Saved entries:
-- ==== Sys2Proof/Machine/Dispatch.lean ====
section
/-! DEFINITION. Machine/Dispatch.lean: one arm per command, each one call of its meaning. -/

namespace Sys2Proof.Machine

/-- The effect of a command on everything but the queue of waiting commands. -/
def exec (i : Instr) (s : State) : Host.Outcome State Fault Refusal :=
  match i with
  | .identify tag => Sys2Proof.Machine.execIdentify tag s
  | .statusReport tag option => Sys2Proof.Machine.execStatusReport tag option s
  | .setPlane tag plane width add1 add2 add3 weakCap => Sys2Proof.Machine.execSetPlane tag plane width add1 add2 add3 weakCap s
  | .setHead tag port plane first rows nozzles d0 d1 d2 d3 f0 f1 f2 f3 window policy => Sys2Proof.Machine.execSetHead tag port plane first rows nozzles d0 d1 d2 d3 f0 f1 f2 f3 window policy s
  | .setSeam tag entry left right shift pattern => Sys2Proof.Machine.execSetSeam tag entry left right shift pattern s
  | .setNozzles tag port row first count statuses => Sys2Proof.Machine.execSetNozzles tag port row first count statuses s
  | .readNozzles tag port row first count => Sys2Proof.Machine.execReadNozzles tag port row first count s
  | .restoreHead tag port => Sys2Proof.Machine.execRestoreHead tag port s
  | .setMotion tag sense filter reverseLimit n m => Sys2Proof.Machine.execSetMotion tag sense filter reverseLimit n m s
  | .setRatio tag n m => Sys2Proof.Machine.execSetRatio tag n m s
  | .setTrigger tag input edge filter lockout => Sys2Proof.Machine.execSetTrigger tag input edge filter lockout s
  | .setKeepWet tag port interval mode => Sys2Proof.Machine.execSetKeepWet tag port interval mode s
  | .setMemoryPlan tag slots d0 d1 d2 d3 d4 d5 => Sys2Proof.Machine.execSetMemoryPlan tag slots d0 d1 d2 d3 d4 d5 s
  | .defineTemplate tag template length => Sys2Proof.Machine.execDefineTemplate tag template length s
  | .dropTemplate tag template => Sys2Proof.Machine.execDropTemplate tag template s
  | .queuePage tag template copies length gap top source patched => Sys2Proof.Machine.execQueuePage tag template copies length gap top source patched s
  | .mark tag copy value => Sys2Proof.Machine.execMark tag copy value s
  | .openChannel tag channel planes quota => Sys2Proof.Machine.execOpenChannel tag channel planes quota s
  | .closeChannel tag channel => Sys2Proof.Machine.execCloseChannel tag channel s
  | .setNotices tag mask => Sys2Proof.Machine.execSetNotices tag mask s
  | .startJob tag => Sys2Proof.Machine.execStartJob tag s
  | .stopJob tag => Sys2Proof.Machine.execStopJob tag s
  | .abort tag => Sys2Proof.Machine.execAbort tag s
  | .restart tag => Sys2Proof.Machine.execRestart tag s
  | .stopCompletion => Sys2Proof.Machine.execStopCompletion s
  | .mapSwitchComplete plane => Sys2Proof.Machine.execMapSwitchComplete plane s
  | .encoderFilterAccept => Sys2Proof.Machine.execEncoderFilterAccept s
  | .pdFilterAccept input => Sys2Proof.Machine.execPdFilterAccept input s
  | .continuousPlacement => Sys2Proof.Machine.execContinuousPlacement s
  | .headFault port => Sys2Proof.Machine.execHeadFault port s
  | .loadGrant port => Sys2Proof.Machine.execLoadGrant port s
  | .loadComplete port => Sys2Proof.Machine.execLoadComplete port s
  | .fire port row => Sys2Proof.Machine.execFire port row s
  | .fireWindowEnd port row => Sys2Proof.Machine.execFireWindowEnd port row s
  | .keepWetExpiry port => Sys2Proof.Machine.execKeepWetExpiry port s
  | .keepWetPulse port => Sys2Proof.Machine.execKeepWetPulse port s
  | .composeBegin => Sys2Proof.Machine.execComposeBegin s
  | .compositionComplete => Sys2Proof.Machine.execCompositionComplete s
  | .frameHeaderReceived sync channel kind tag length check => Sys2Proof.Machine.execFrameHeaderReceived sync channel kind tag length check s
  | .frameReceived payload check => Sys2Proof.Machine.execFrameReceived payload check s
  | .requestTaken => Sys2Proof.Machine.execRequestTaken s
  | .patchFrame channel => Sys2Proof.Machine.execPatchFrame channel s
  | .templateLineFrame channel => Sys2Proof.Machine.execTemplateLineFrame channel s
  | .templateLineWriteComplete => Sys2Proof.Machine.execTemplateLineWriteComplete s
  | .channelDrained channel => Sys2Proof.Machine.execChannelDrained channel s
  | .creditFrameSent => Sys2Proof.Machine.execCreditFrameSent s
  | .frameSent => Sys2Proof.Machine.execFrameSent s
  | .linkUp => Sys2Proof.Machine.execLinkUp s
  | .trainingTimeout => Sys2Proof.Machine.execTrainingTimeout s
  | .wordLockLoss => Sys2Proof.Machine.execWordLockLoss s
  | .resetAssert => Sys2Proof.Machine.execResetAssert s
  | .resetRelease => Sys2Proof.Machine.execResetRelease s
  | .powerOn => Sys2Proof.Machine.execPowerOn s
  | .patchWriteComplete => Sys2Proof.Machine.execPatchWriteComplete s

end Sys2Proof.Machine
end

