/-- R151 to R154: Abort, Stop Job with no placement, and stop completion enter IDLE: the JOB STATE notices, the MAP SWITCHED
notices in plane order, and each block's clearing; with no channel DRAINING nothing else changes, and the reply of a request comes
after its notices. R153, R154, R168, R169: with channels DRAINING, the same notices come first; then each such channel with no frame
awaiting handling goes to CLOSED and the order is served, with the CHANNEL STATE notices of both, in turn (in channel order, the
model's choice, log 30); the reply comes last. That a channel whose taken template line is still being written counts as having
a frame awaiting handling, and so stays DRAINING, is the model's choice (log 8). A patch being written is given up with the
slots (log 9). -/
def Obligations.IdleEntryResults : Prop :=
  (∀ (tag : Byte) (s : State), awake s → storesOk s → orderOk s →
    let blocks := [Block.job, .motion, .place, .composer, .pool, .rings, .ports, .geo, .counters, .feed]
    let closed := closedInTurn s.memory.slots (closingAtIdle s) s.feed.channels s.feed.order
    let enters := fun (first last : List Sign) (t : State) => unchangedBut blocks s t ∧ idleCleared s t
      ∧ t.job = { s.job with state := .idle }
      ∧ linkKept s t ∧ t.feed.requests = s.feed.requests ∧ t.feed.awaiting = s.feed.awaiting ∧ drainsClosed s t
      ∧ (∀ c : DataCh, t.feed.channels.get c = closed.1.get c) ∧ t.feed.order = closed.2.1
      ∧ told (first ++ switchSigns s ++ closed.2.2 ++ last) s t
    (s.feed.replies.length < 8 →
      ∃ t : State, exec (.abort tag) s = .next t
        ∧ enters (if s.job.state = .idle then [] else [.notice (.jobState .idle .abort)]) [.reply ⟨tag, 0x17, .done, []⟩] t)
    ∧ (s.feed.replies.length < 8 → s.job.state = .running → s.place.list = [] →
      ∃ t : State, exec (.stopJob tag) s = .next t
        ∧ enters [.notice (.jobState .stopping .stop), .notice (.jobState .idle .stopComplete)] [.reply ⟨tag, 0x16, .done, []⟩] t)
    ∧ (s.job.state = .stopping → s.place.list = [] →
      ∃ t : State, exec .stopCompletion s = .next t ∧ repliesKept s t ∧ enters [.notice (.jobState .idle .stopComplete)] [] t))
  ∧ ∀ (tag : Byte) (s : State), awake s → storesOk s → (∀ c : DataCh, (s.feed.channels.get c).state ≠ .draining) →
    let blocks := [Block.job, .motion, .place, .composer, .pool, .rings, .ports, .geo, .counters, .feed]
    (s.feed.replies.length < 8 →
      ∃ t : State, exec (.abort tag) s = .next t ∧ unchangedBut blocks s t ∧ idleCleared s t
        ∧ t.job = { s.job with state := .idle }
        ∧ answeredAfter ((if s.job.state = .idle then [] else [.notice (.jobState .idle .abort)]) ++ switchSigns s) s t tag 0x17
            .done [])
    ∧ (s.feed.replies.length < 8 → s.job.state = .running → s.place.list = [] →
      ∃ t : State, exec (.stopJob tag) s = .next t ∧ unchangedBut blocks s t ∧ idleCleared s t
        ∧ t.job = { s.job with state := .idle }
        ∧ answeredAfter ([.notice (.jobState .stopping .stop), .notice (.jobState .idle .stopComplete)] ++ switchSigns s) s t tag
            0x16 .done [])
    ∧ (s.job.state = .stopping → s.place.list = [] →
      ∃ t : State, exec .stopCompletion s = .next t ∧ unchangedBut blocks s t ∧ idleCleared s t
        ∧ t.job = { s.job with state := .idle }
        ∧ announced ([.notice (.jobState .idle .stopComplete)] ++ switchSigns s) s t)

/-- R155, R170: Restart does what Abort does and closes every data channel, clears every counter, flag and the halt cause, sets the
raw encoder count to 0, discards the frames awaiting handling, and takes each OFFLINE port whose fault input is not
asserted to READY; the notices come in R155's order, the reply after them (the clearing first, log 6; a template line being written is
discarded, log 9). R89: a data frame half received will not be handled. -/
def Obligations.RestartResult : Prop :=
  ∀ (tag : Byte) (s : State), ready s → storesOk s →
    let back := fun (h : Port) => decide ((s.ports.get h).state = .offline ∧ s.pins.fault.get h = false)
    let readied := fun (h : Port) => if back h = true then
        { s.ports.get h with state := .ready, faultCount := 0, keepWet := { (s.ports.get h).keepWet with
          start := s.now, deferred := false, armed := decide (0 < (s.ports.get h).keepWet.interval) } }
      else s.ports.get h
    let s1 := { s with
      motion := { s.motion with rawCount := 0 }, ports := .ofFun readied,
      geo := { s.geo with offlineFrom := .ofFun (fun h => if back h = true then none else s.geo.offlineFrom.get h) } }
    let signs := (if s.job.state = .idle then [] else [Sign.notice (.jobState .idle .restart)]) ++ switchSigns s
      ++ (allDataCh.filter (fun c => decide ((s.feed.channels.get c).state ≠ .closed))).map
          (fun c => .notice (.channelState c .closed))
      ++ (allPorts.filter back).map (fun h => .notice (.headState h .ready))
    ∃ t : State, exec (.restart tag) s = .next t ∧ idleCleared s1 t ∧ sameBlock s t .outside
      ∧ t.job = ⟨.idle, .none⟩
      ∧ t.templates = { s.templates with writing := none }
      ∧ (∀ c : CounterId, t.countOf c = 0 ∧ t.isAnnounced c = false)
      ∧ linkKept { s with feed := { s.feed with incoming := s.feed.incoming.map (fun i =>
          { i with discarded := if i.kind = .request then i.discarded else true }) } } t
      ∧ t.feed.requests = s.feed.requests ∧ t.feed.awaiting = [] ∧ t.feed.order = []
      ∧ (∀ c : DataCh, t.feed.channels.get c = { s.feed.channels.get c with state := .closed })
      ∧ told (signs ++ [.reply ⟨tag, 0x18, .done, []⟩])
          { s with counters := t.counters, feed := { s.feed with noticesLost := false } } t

- **WORK TO BE COMPLETED**
Print the line containing "t.job = ⟨.idle, .none⟩", then every line after it through the last line of the records, each exactly as written; nothing else belongs in the answer.

- **SOLUTION FOR THIS TASK**
      ∧ t.job = ⟨.idle, .none⟩
      ∧ t.templates = { s.templates with writing := none }
      ∧ (∀ c : CounterId, t.countOf c = 0 ∧ t.isAnnounced c = false)
      ∧ linkKept { s with feed := { s.feed with incoming := s.feed.incoming.map (fun i =>
          { i with discarded := if i.kind = .request then i.discarded else true }) } } t
      ∧ t.feed.requests = s.feed.requests ∧ t.feed.awaiting = [] ∧ t.feed.order = []
      ∧ (∀ c : DataCh, t.feed.channels.get c = { s.feed.channels.get c with state := .closed })
      ∧ told (signs ++ [.reply ⟨tag, 0x18, .done, []⟩])
          { s with counters := t.counters, feed := { s.feed with noticesLost := false } } t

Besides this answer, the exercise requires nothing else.